От этой невинной улыбки на плоском лице с раскосыми глазами – поразительно детском для взрослого, широкоплечего парня – у Сары как будто что-то сломалось внутри, и в тот день она с мучительным нетерпением ждала, когда же уроки наконец закончатся.

С ней мальчик лет семи, одетый как маленький взрослый: брюки, жилет, пиджак и широкий галстук; все соответствующего размера и пошито очень искусно, без малейшей экономии при мысли о растущем детском теле. Но его лицо…

Сара уже такое видела: Петру, сторож в гимназии, как-то раз привел с собой сына, который повсюду ходил за ним, не выпуская из рук замызганную игрушку, рассматривал коридоры, картины на стенах, заглядывал в классы – все с одинаковой, неизменной улыбкой. От этой невинной улыбки на плоском лице с раскосыми глазами – поразительно детском для взрослого, широкоплечего парня – у Сары как будто что-то сломалось внутри, и в тот день она с мучительным нетерпением ждала, когда же уроки наконец закончатся.

Этот мальчик был таким же, как ей сперва показалось.

Только не улыбался.

– Бунэ зиуа, домнуле Белицки, – начинает румынка. – Ам венит… – Заметив легкую растерянность, с которой портной смотрит на дочь, безмолвно умоляя о переводе, гостья переходит на неплохой русский: лишь акцент выдает в ней иностранку, но все грамматические формы безупречны. – Я пришла, поскольку мне вас рекомендовала госпожа Сусанна Павловна.

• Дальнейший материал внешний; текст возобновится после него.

/-- The edges of each band and of the restart. -/
theorem witness_PowerCycle :
    let c := (stage .cut (fun b => { b with tCut := some 7 }))
    ((c.at 0).boot.stage = .cut ∧ 40000 ≤ 40000 ∧ (c.at 0).boot.tCut = some 7 ∧ (stage .cut id).boot.tCut = none) ∧ up.boot.stage ≠ .cut ∧ (stage .charging id).boot.stage = .charging
      ∧ (stage .converting id).boot.stage = .converting
      ∧ ((c.at 100000007).boot.stage = .cut ∧ (c.at 100000007).boot.tCut = some 7 ∧ 7 + 100000000 ≤ (c.at 100000007).now
        ∧ (c.at 100000006).now < 7 + 100000000)
      ∧ (up.boot.stage.powered = true ∧ (36000 ≤ 39999 ∧ 39999 < 40000) ∧ (60000 < 65000 ∧ 65000 ≤ 65000) ∧ up.boot.excursion = false
        ∧ up.obj Obj.PWR_INPUT_MV 0 < 40000 ∧ 60000 < 65000)
      ∧ (up.boot.stage ≠ .refLost ∧ 10006 < 10007 ∧ 9993 < 9994)
      ∧ (up.boot.stage.operating = true ∧ ∀ p, (up.pallet p).run = none) ∧ up.trn.queues = []
      ∧ (yard.pallet 0).state ≠ .empty :=
  ⟨by decide +kernel, by decide +kernel, by decide +kernel, by decide +kernel, by decide +kernel, by decide +kernel, by decide +kernel,
    ⟨by decide +kernel, fun _ => rfl⟩, by decide +kernel, by decide +kernel⟩

/-- An image of a TYPE, signed with Otnov's key, whose signature verifies or not. -/
def image (typ : Nat) (ok : Bool) (svn : Nat) : ImageCheck :=
  { magic := 0x4A52494D, version := 1, typ := typ, svn := svn, imageId := 1, enc := false, signer := Config.firmwareKey, digest := 2,
    bodyDigest := 2, sigOk := ok, tagOk := false }

theorem image_valid (typ svn : Nat) : imageValid typ (image typ true svn) = true := by simp [imageValid, image]
theorem image_bad (typ svn : Nat) : imageValid typ (image typ false svn) = false := by simp [imageValid, image]

theorem witness_BootChain_images (typ : Nat) :
    (imageValid typ (image typ true 4) = true ∧ (imageValid typ (image typ false 6) = false ∨ 6 ≤ (image typ true 4).svn))
      ∧ (imageValid typ (image typ true 5) = true ∧ (image typ true 4).svn < (image typ true 5).svn)
      ∧ imageValid typ (image typ false 5) = false ∧ imageValid typ (image typ false 6) = false :=
  ⟨⟨image_valid typ 4, .inl (image_bad typ 6)⟩, ⟨image_valid typ 5, (by decide : 4 < 5)⟩, image_bad typ 5, image_bad typ 6⟩

theorem test_image_refused :
    let good : ImageCheck := { image 3 true 1 with signer := 5 }
    imageValid 3 good = true ∧ imageValid 4 { good with typ := 4, enc := true, tagOk := true } = true
      ∧ ([{ good with magic := 0 }, { good with version := 2 }, { good with typ := 1 }, { good with bodyDigest := 3 },
        { good with sigOk := false }, { good with enc := true, tagOk := true }] : List ImageCheck).all
          (fun c => !imageValid 3 c) = true := by
  decide +kernel

theorem witness_BootChain :
    ((stage .railsUp id).boot.stage = .railsUp ∧ (0xFE : BitVec 8).toNat % 4 ≠ 3 ∧ (0xFF : BitVec 8).toNat % 4 = 3)
      ∧ (stage .romRunning id).boot.stage = .romRunning
      ∧ (stage .kilnUp id).boot.stage = .kilnUp ∧ (stage .configUp id).boot.stage = .configUp
      ∧ ((stage .hbmUp (fun b => { b with marched := [1199] })).boot.stage = .hbmUp
        ∧ 1199 ∈ (stage .hbmUp (fun b => { b with marched := [1199] })).boot.marched
        ∧ 0 ∉ (stage .hbmUp (fun b => { b with marched := [1199] })).boot.marched)
      ∧ (stage .fwRunning id).boot.stage = .fwRunning := by
  decide +kernel

/-- A voltage table of 85 codes, half the frequency code each, and an island at a setting. -/
def vf0 : Nat := ofBytes ((List.range 85).map (fun i => BitVec.ofNat 8 (i / 2)))

def powered (freq volt : Nat) : State :=
  ((up.setObj Obj.PWR_VF_TABLE 0 vf0).setObj Obj.PWR_ISLAND_SETTING 40 (freq + volt * 256)).setObj Obj.PWR_BUDGET_W 0 1000

theorem powered_no_pallet (p : Nat) : (powered 1 0).exists? p = false := by
  have hv : (powered 1 0).dict.vals = [(objKey Obj.PWR_BUDGET_W 0, 1000), (objKey Obj.PWR_VF_TABLE 0, vf0),
      (objKey Obj.PWR_ISLAND_SETTING 40, 1)] := by decide +kernel
  have hk : ∀ oid i, oid ≠ Obj.PAL_GEOMETRY → objKey oid i ≠ objKey Obj.PAL_GEOMETRY p := by
    intro oid i h; unfold objKey; omega
  have hd : objDefault Obj.PAL_GEOMETRY = 0 := by decide +kernel
  have hg : (powered 1 0).obj Obj.PAL_GEOMETRY p = 0 := by
    unfold State.obj
    rw [hv, hd]
    simp only [NMap.get]
    rw [if_neg (hk _ _ (by decide)), if_neg (hk _ _ (by decide)), if_neg (hk _ _ (by decide))]
  unfold State.exists? State.rect
  rw [hg]; decide

theorem witness_IslandsAndGovernor :
    let s := powered 1 0
    let w := min (islandFreq (0x2854 : BitVec 16).toNat) (s.freqMax 0) + islandVolt (0x2854 : BitVec 16).toNat * 256
    Served s (.mailbox 16) ∧ islandFreq (0x0001 : BitVec 16).toNat ≤ 84
      ∧ (islandCheck s 0 1 = true ∧ raiseBarred s 0 = false) ∧ islandCheck s 0 w = false
      ∧ (s.boot.stage.operating = true ∧ s.instancesOf Obj.PWR_ISLAND_TEMP = [] ∧ s.array.lowering = [] ∧ s.array.throttled = []
        ∧ s.boot.thermAlert = false ∧ 30 ≤ s.obj Obj.PWR_TJ_WARN_C 0 ∧ 30 ≤ s.obj Obj.PWR_TJ_THROTTLE_C 0
        ∧ 30 ≤ s.obj Obj.PWR_TJ_TRIP_C 0 ∧ (0 < (51 : Int) ∧ (51 : Int) < 52) ∧ 0 < islandFreq (s.island 40))
      ∧ ((∀ p, s.exists? p = false) ∧ s.obj Obj.PWR_BUDGET_W 0 * 1000 = 1000000 ∧ 1000000 * 98 < 980001 * 100
        ∧ NMap.get? s.array.classAt 0 = none ∧ 0 < s.obj Obj.PWR_BUDGET_W 0 * 1000)
      ∧ (stage .charging id).boot.stage.operating = false := by
  exact ⟨⟨by decide +kernel, by decide +kernel⟩, by decide +kernel, by decide +kernel, by decide +kernel, by decide +kernel,
    ⟨powered_no_pallet, by decide +kernel⟩, by decide +kernel⟩

/-! ## Chapters 19, 18 and 21 -/

/-- Pallet 0 is sampled every 1,000 ns and recorded every 5,000 ns; the trace matches source 9 once, with any payload. -/
def observed (trace : Nat) : State :=
  let s := (yard.setObj Obj.OBS_PC_PERIOD_NS 0 1000).setObj Obj.OBS_CNT_INTERVAL_NS 0 5000
  let s := (s.setObj Obj.OBS_TRACE_TRIGGER 0 (9 + 3 * 16 + 256 + 7 * 2 ^ 192)).setObj Obj.OBS_TRACE_CTRL 0 (2 ^ 41 + 2 ^ 39)
  { s with obs := { s.obs with traceState := trace, traceNext := 1 } }

theorem witness_SamplesRecordsAndTrace :
    let s := (observed 1).at 5000
    let off := (observed 0).at 5000
    let ctrl : BitVec 128 := 1 + 2 * 3 + 2 ^ 41
    let trig := s.obj Obj.OBS_TRACE_TRIGGER 0
    (s.obj Obj.OBS_PC_PERIOD_NS 0 ≠ 0 ∧ s.now % s.obj Obj.OBS_PC_PERIOD_NS 0 = 0 ∧ s.gate 1 = true ∧ (s.rect 0).size ≠ 0)
      ∧ (s.obj Obj.OBS_CNT_INTERVAL_NS 0 ≠ 0 ∧ s.now % s.obj Obj.OBS_CNT_INTERVAL_NS 0 = 0)
      ∧ (Served off (.mailbox 16) ∧ off.gate 0 = true ∧ off.obs.traceState = 0 ∧ bitsOf ctrl.toNat 32 1 = 0
        ∧ bitsOf ctrl.toNat 42 6 = 0 ∧ bitOf ctrl.toNat 0 = true
        ∧ off.obj Obj.OBS_TRACE_POST 0 < 131072 * 2 ^ bitsOf ctrl.toNat 1 2 ∧ triggerOk (off.obj Obj.OBS_TRACE_TRIGGER 0) = true)
      ∧ (s.gate 0 = true ∧ s.obs.traceState = 1 ∧ bitsOf trig 4 4 = 3 ∧ bitsOf trig 192 64 ≤ s.now)
      ∧ (s.traceOn 9 (sampleUnit s 9 5) = true ∧ s.obs.traceWrapped = false ∧ s.now - s.obs.traceMark < 2 ^ 20
        ∧ s.obs.traceSince < 1024 ∧ s.traceMatch 9 5 = true ∧ s.obs.traceMatches + 1 = bitsOf trig 8 8
        ∧ s.traceOn 7 (sampleUnit s 7 5) = true ∧ s.traceMatch 7 5 = false)
      ∧ ((observed 2).obs.traceState = 2 ∧ (observed 2).obs.postLeft = 0)
      ∧ (Served (observed 3) (.mailbox 16) ∧ (observed 3).obs.traceState = 3 ∧ 0 < 8
        ∧ (observed 3).traceSize - 8 + 8 = (observed 3).traceSize) :=
  ⟨by decide +kernel, by decide +kernel, ⟨⟨by decide +kernel, by decide +kernel⟩, by decide +kernel⟩, by decide +kernel, by decide +kernel,
    by decide +kernel, ⟨by decide +kernel, by decide +kernel⟩, by decide +kernel⟩

/-- A tenant without consent closes every gate. -/
def gated : State :=
  { up with keys := { up.keys with tenants := [(0, { id := 1, consent := 0, pallets := 0, lds := 0, signer := 0, policyDigest := 0 })] } }

theorem witness_PinsAndHealth :
    let good := List.replicate 15 0 ++ [1 * 4096 + 1199]
    let bad := List.replicate 15 0 ++ [1 * 4096 + 1200]
    Served up (.mailbox 16) ∧ up.gate 2 = true
      ∧ (good.length = 16 ∧ (∀ x ∈ good, x < 65536) ∧ ∀ x ∈ good, selectionValid x = true)
      ∧ (bad.length = 16 ∧ (∀ x ∈ bad, x < 65536) ∧ ∃ x ∈ bad, selectionValid x = false)
      ∧ (Served gated (.mailbox 16) ∧ gated.gate 2 = false ∧ gated.gate 3 = false) ∧ up.gate 3 = true :=
  ⟨⟨by decide +kernel, by decide +kernel⟩, by decide +kernel, by decide +kernel, by decide +kernel,
    ⟨⟨by decide +kernel, by decide +kernel⟩, by decide +kernel⟩, by decide +kernel⟩

/-! ## Chapter 16 -/

/-- Session 1 at a stage, last heard of at instant 5. -/
def session (st : SessStage) : Session := { Session.opened 0 5 with stage := st, answers := [(3, [1])] }

def talking (st : SessStage) : State := { yard with vdp := { yard.vdp with sessions := [(1, session st)], next := 1 } }

def eight : State :=
  { up with vdp := { up.vdp with sessions := (List.range 8).map (fun i => (i + 1, session .established)), next := 8 } }

def hdr0 : FrameHdr :=
  { session := 1, typ := 0x10, magic := 0x5644, version := 1, msgLen := 1184, off := 0, len := 1184, seq := 0, isSealed := true,
    tagOk := true }

theorem witness_SessionsAndFrames :
    let e := (talking .established).at 9
    let v := session .established
    let old := { v with rxHigh := some 1024, rxSeen := [1024] }
    (up.running = true ∧ countIf up.vdp.sessions (fun e => e.1 ≠ 0) < 8)
      ∧ (eight.running = true ∧ 8 ≤ countIf eight.vdp.sessions (fun e => e.1 ≠ 0))
      ∧ (e.running = true ∧ frameOk e { hdr0 with len := 1185 } = false)
      ∧ (frameOk e hdr0 = true ∧ hdr0.isSealed = true ∧ e.session? hdr0.session = some v ∧ seqFresh v 0 = true ∧ hdr0.tagOk = true
        ∧ hdr0.off = 0 ∧ hdr0.len = hdr0.msgLen ∧ ∀ q ∈ v.partials, q.msg ≠ 2)
      ∧ (seqFresh old 1024 = false ∧ seqFresh old 0 = true)
      ∧ (((talking .hello).at 9).session? 1 = some (session .hello) ∧ (session .hello).stage = .hello)
      ∧ (((talking .challenged).at 10000000005).session? 1 = some (session .challenged)
        ∧ (session .challenged).last + 10000000000 ≤ ((talking .challenged).at 10000000005).now
        ∧ ((talking .challenged).at 10000000004).now < (session .challenged).last + 10000000000)
      ∧ v.last + e.obj Obj.BRK_SESSION_IDLE_S 0 * 1000000000 ≤ (e.at (5 + e.obj Obj.BRK_SESSION_IDLE_S 0 * 1000000000)).now := by
  decide +kernel

theorem witness_DictionaryRequests :
    let s := (talking .established).at 9
    let v := session .established
    let w := ((talking .established).setObj Obj.OBS_SUB 63 (1 + 2 ^ 32 + 2 * 2 ^ 64))
    (s.running = true ∧ 1 ≠ 0 ∧ s.session? 1 = some v ∧ v.stage = .established)
      ∧ (∀ y ∈ v.answers, y.1 ≠ 4) ∧ v.answers.find? (fun y => y.1 == 3) = some (3, [1])
      ∧ (bitOf (w.obj Obj.OBS_SUB 63) 0 = true ∧ bitsOf (w.obj Obj.OBS_SUB 63) 32 32 = 1 ∧ w.session? 1 = some v
        ∧ bitsOf (w.obj Obj.OBS_SUB 63) 64 32 * 1000 ≠ 0 ∧ (w.at 4000).now % (bitsOf (w.obj Obj.OBS_SUB 63) 64 32 * 1000) = 0
        ∧ (w.at 4001).now % (bitsOf (w.obj Obj.OBS_SUB 63) 64 32 * 1000) ≠ 0) := by
  decide +kernel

– Супруга доктора Дорошевского? – с теплотой уточняет Герш Белицкий, хотя другой такой Сусанны в тех кругах, откуда явилась доамна Шерпеску, нет; все евреи в Кишиневе знают Николая Дорошевского и его жену. – Конечно-конечно! Буду рад вам услужить…

Они продолжают обмениваться любезностями, успевая вспомнить про погоду и природу, но Сара уже не слушает: она смотрит на мальчика, мальчик – на нее. По возрасту ребенок может оказаться как сыном, так и внуком красивой румынки, но при этом он совсем на нее не похож, разве что волосы такие же темные и прямые, однако редкие и прилизанные, словно мокрые. Может, он приемный?..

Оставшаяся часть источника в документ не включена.